U.S. election 1992 without Perot

Thande

Donor
What if Ross Perot had permanently pulled out of the U.S. presidential election in 1992 as he did OTL before re-entering the race? How do you think the contest would have gone as a more traditional two-party struggle? Basically assume Perot is off the ballot in most states and only picks up a few write-in votes.

On the one hand for a Bush victory you've got: incumbency; the general assumption that Perot attracted more Republican than Democratic voters OTL; the persistent perception that the Democrats were disorganised and had no chance.

For a Clinton victory you've got: the economy, stupid; the idea that the Republicans were responsible for pressuring Perot to quit ; more charismatic than Bush.

Opinions?
 
Narrower Clinton victory, even if the recession was a fairly mild one. Bush had already been the second VP to win a third consecutive term for his party, a fourth would inevitably fail due to GOP fatigue- the mild recession was an excuse. Conservatives would still be pissed about "read my lips" regardless.
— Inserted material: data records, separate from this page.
theorem keeps_execRingWaitTimeout {die : Nat} {st : Nat} {s : State} (hs : Kept lasting calm false r s) :
    KeptN lasting calm false r (execRingWaitTimeout die st s) := by
  unfold execRingWaitTimeout
  exact (keepsN_next (by
    split
    · exact hs
    · extract_lets s1 s2
      have h3 : Kept lasting calm false r s1 := (keeps_releaseAt (keeps_setFifo hs))
      have h4 : Kept lasting calm false r s2 := (keeps_updDesc h3)
      split
      · refine keeps_ite ?_ ?_
        · exact hs
        · exact (keeps_runRings (keeps_addF h4 rfl))
      · exact hs
))

theorem keeps_wakeByAccess {s : State} {src : Src} {die : Nat} (hs : Kept lasting calm dry r s) :
    Kept lasting calm dry r (wakeByAccess s src die) := by
  unfold wakeByAccess
  split
  · exact (keeps_wakeFrom hs)
  · exact hs

theorem keeps_gate {s : State} {src : Src} {die : Nat} {off : Nat} {v : Nat} {k : State → State} (hs : Kept lasting false dry r
    s) (hk : ∀ a0, Kept lasting false dry r a0 → Kept lasting false dry r (k a0)) :
    Kept lasting false dry r (gate s src die off v k) := by
  unfold gate
  refine keeps_ite ?_ ?_
  · exact hs
  · refine keeps_ite ?_ ?_
    · split
      · exact (keeps_logErr hs)
      · exact hs
    · refine keeps_ite ?_ ?_
      · exact (keeps_wakeByAccess hs)
      · refine keeps_ite ?_ ?_
        · exact (keeps_mk0 (keeps_at hs))
        · exact (hk _ (keeps_wakeByAccess hs))

theorem keeps_pfWrite {s : State} {src : Src} {die : Nat} {off : Nat} {v : Nat} {k : State → State} (hs : Kept lasting false
    dry r s) (hk : ∀ a0, Kept lasting false dry r a0 → Kept lasting false dry r (k a0)) :
    Kept lasting false dry r (pfWrite s src die off v k) := by
  unfold pfWrite
  split
  · refine keeps_ite ?_ ?_
    · exact (keeps_gate hs hk)
    · exact hs
  · exact (keeps_gate hs hk)

theorem keeps_ownedWrite {s : State} {src : Src} {owner : Option Nat} {off : Nat} {queue : Option Nat} {k : State → State} (hs
    : Kept lasting calm dry r s) (hk : ∀ a0, Kept lasting calm dry r a0 → Kept lasting calm dry r (k a0)) :
    Kept lasting calm dry r (ownedWrite s src owner off queue k) := by
  unfold ownedWrite
  split
  · exact (hk _ hs)
  · split
    · refine keeps_ite ?_ ?_
      · exact (hk _ hs)
      · exact hs
    · refine keeps_ite ?_ ?_
      · exact (hk _ hs)
      · refine keeps_ite ?_ ?_
        · exact (keeps_logErr hs)
        · exact hs

theorem keeps_writeField {s : State} {die : Nat} {i : Nat} {v : Nat} {f : Fld} (hs : Kept lasting calm dry r s) (hf : apart f =
    true) :
    Kept lasting calm dry r (writeField s die i v f) := by
  unfold writeField
  extract_lets x1 s2
  have h3 : Kept lasting calm dry r s2 := (keeps_setF hs hf)
  split
  · exact hs
  · exact hs
  · exact (keeps_setF hs hf)
  · refine keeps_ite ?_ ?_
    · exact hs
    · exact (keeps_setF hs hf)
  · refine keeps_ite ?_ ?_
    · exact (keeps_mk (keeps_at h3))
    · exact h3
Then there was the widespread perception that Bush just didn't care about domestic policy, which was true: it didn't and never did interest him as President.
 

Thande

Donor
Narrower Clinton victory, even if the recession was a fairly mild one.

I forgot to mention Republican fatigue, yes...however one knock-on effect of this is that Clinton will presumably win with a majority of the popular vote, if a narrow one, which may make him harder for the Republicans to attack in 1992-94.
 
Map time.

genusmap.php


Clinton/Gore: 334 EV, 52.6%
Bush/Quayle: 204 EV, 47.3%
 
I forgot to mention Republican fatigue, yes...however one knock-on effect of this is that Clinton will presumably win with a majority of the popular vote, if a narrow one, which may make him harder for the Republicans to attack in 1992-94.

If Clinton goes against his natural centrism to appease the base, which was already pissed at losing the 20+ year civil war (which Clinton himself admits as the major strategic error of his presidency in My Life) as per OTL with the Hillarycare and DADT messes, then he'll still get massacred in '94. Some of Gingrich's choicier quotes such as "counterculture McGoverniks" to use one of his milder epithets may not be around, but the GOP will still be as venomous as ever. Their tinfoilers will still hold hearings on Vince Foster for example.
 
i think RB is right that Clinton would win a closer race. I live in a very conservative state. Bush won it. But it was closer than normal. The Perot people just would not have voted. What happensd though if Bush got rid of Qualyle and put Powell on the ticket? I say Bush wins.
 

Thande

Donor
If Clinton goes against his natural centrism to appease the base, which was already pissed at losing the 20+ year civil war (which Clinton himself admits as the major strategic error of his presidency in My Life) as per OTL with the Hillarycare and DADT messes, then he'll still get massacred in '94. Some of Gingrich's choicier quotes such as "counterculture McGoverniks" to use one of his milder epithets may not be around, but the GOP will still be as venomous as ever. Their tinfoilers will still hold hearings on Vince Foster for example.

But the Republicans would have to use a different attack strategy: they would have to acknowledge Clinton's popular vote victory. I think a plausible way of doing it would be for them to claim that Clinton had been elected as a centrist but was governing as a far-leftie (bollocks, but then this is America we're talking about here).
 

Thande

Donor
When did they switch the colours? :confused:

The Republican red Democratic blue thing (which is pretty illogical considering most conventions) only dates from the 2000 election, or so most people claim. Historically it's more that there was never any consensus than Republican blue Democratic red being the norm, but RB's using a US election maps website that uses that system.
 
The Republican red Democratic blue thing (which is pretty illogical considering most conventions) only dates from the 2000 election, or so most people claim. Historically it's more that there was never any consensus than Republican blue Democratic red being the norm, but RB's using a US election maps website that uses that system.
I have a Weekly World News article from the early nineties discussing Democrat plans to paint the White House blue so it has to be older than 2000.
 

Thande

Donor
Nothing will really change.

So, it's an exciting POD indeed.
A lot will change, it's just subtler than most. In the short term, my comments above about Clinton winning the popular vote. In the long term, no Reform Party movement, which means a close 1996/2000 election such as OTL's 2000 cannot be blamed on the Reform candidate.
 
Those are minor statistical changes, which are pretty much inherent in any electoral POD, and Buchanan may very well run in 2000 without a Reform Party. I would not call that "a lot."